Data —
********************
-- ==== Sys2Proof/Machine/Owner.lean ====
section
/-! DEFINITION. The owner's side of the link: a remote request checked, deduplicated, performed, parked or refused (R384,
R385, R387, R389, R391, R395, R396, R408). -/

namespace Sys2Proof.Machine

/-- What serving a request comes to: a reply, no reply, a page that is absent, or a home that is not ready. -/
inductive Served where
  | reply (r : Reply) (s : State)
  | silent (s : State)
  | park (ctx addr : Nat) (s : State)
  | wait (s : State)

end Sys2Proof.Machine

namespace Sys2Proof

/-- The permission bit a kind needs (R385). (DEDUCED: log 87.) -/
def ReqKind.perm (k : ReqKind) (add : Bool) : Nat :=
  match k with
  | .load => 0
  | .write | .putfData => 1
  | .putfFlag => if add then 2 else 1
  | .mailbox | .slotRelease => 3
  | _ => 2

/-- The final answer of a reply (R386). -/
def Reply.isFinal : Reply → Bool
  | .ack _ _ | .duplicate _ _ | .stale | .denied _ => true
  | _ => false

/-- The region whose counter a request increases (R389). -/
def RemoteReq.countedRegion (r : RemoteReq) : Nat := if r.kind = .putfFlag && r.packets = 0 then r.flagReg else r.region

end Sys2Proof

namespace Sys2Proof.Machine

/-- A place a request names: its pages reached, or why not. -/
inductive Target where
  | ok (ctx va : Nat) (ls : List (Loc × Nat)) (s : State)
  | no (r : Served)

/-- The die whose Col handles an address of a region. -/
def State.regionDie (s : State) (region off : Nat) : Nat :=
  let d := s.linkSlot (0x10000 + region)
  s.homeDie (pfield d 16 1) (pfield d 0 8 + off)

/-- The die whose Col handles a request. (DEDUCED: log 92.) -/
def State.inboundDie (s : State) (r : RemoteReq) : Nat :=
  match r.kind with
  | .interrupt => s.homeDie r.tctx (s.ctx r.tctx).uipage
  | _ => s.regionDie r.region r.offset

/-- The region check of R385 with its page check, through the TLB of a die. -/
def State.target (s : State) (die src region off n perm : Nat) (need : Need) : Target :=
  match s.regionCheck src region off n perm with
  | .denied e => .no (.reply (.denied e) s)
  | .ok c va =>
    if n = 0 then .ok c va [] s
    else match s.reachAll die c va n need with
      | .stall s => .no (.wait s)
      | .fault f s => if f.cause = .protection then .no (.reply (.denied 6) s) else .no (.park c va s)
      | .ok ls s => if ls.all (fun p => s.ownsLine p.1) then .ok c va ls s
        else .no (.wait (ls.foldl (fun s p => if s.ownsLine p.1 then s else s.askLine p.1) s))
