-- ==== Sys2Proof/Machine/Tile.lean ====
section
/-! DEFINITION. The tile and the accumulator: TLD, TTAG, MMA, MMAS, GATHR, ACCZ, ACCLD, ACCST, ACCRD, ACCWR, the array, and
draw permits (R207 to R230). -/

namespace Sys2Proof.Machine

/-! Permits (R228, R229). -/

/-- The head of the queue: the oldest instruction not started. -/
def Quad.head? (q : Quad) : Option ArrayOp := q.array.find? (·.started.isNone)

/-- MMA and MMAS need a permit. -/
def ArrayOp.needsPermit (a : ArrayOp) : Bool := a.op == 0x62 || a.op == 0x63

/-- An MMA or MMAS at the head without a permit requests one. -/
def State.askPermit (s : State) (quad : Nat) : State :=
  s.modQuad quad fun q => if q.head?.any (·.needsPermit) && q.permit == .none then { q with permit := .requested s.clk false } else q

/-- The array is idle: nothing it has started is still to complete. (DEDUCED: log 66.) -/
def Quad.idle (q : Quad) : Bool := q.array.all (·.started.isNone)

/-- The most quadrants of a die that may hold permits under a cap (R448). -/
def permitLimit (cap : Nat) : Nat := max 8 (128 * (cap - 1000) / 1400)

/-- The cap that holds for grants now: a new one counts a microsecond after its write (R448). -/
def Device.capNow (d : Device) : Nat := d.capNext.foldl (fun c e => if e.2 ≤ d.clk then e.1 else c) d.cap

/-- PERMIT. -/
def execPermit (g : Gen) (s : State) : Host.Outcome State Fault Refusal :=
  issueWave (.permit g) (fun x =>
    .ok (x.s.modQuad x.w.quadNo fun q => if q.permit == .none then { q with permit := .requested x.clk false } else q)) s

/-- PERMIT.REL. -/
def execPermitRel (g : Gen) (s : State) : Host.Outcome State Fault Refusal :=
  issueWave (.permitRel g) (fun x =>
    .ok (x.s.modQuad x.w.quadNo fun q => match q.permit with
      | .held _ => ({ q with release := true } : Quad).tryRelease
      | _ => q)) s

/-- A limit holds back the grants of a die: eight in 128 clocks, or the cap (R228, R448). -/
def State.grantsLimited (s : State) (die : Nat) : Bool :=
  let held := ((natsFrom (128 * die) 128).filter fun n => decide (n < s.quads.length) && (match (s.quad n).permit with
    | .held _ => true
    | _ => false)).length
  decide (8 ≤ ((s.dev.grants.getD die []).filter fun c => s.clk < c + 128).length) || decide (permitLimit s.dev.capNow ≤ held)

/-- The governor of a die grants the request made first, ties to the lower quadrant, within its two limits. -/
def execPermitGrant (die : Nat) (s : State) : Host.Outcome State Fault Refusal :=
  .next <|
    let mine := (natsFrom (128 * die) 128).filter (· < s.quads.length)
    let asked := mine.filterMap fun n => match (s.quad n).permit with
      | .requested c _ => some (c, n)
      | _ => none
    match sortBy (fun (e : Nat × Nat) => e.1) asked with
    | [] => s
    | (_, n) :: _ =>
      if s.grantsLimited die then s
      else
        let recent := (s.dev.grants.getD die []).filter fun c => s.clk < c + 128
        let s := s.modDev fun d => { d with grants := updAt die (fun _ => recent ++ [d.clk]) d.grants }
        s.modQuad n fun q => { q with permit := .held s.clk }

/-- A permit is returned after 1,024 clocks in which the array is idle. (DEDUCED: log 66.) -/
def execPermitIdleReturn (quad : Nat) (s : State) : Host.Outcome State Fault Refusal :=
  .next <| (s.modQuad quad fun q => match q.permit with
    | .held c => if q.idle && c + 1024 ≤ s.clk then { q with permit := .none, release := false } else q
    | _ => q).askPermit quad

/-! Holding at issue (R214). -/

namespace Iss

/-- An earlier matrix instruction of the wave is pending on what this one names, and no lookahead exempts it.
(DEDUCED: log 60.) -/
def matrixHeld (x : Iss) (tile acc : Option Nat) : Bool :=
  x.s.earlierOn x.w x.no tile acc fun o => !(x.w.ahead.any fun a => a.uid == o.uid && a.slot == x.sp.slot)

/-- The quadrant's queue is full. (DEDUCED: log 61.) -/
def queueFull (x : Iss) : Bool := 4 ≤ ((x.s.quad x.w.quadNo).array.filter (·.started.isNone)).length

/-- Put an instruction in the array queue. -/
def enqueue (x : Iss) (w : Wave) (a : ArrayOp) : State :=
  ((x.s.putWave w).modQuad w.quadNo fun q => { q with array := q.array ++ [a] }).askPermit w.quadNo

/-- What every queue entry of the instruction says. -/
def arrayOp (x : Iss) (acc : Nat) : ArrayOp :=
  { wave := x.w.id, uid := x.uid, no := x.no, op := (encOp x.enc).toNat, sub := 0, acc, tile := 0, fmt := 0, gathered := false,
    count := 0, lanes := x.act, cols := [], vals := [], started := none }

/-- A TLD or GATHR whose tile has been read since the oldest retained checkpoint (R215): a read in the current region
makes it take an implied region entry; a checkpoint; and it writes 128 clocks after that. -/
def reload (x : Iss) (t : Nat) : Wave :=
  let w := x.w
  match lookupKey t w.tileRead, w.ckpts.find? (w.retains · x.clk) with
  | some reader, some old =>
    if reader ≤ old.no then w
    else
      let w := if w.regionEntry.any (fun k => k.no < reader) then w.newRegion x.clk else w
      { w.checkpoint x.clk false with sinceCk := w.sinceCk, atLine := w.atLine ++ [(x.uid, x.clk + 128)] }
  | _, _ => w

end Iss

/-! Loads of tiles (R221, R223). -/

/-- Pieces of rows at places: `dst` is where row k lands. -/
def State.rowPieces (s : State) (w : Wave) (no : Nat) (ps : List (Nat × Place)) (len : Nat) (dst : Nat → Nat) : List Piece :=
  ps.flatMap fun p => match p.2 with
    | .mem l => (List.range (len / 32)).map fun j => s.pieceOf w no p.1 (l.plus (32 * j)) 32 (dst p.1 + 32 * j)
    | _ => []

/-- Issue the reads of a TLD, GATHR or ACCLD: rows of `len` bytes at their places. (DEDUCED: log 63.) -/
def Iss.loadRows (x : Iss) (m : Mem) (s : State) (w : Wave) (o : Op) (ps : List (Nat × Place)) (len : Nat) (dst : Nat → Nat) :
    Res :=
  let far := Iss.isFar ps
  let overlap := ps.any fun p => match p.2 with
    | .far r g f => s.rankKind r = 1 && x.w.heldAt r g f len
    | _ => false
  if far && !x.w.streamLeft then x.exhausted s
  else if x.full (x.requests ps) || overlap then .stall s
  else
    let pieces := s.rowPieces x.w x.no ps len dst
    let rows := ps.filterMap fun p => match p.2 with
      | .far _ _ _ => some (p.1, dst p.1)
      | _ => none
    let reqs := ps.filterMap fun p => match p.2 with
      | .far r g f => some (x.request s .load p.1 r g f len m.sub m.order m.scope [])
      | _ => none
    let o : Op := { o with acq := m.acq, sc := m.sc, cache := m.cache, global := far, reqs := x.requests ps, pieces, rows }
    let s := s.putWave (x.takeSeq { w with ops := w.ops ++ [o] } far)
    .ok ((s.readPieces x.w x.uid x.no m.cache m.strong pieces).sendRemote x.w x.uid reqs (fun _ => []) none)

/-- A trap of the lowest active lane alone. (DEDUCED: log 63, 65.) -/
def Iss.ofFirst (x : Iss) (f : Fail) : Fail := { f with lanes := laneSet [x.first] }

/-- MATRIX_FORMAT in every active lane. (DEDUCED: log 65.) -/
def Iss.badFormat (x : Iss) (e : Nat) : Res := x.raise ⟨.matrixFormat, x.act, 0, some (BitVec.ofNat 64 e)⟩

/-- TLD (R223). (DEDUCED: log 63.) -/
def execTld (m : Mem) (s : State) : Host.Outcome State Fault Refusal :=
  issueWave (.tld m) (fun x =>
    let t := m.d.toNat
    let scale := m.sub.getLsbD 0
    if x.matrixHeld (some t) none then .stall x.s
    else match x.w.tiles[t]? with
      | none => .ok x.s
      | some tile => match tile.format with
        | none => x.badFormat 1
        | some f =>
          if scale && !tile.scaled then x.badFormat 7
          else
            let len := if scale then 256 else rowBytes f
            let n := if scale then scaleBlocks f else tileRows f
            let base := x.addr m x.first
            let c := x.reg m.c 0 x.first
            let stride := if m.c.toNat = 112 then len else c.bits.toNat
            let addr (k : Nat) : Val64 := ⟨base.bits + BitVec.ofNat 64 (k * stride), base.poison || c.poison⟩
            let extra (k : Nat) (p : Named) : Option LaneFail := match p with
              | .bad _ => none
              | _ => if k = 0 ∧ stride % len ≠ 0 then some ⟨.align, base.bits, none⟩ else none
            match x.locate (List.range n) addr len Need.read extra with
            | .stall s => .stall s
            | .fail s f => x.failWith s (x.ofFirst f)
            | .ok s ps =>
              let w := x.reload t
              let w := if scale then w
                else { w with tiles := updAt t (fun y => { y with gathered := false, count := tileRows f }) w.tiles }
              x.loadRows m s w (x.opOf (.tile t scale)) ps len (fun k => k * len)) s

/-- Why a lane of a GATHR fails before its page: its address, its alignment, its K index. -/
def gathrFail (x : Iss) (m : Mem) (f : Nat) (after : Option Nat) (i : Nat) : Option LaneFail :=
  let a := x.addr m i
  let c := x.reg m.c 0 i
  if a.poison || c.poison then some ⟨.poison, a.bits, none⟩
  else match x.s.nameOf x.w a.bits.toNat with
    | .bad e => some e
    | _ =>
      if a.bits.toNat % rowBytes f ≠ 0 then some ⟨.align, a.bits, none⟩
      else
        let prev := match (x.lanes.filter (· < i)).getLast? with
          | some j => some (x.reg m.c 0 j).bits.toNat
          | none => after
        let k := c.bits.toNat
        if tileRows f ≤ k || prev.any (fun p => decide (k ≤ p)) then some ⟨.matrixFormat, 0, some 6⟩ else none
********************
The line with "if a.poison ||" through the last line of the data: write these out exactly, and no others.

Completed task —
  if a.poison || c.poison then some ⟨.poison, a.bits, none⟩
  else match x.s.nameOf x.w a.bits.toNat with
    | .bad e => some e
    | _ =>
      if a.bits.toNat % rowBytes f ≠ 0 then some ⟨.align, a.bits, none⟩
      else
        let prev := match (x.lanes.filter (· < i)).getLast? with
          | some j => some (x.reg m.c 0 j).bits.toNat
          | none => after
        let k := c.bits.toNat
        if tileRows f ≤ k || prev.any (fun p => decide (k ≤ p)) then some ⟨.matrixFormat, 0, some 6⟩ else none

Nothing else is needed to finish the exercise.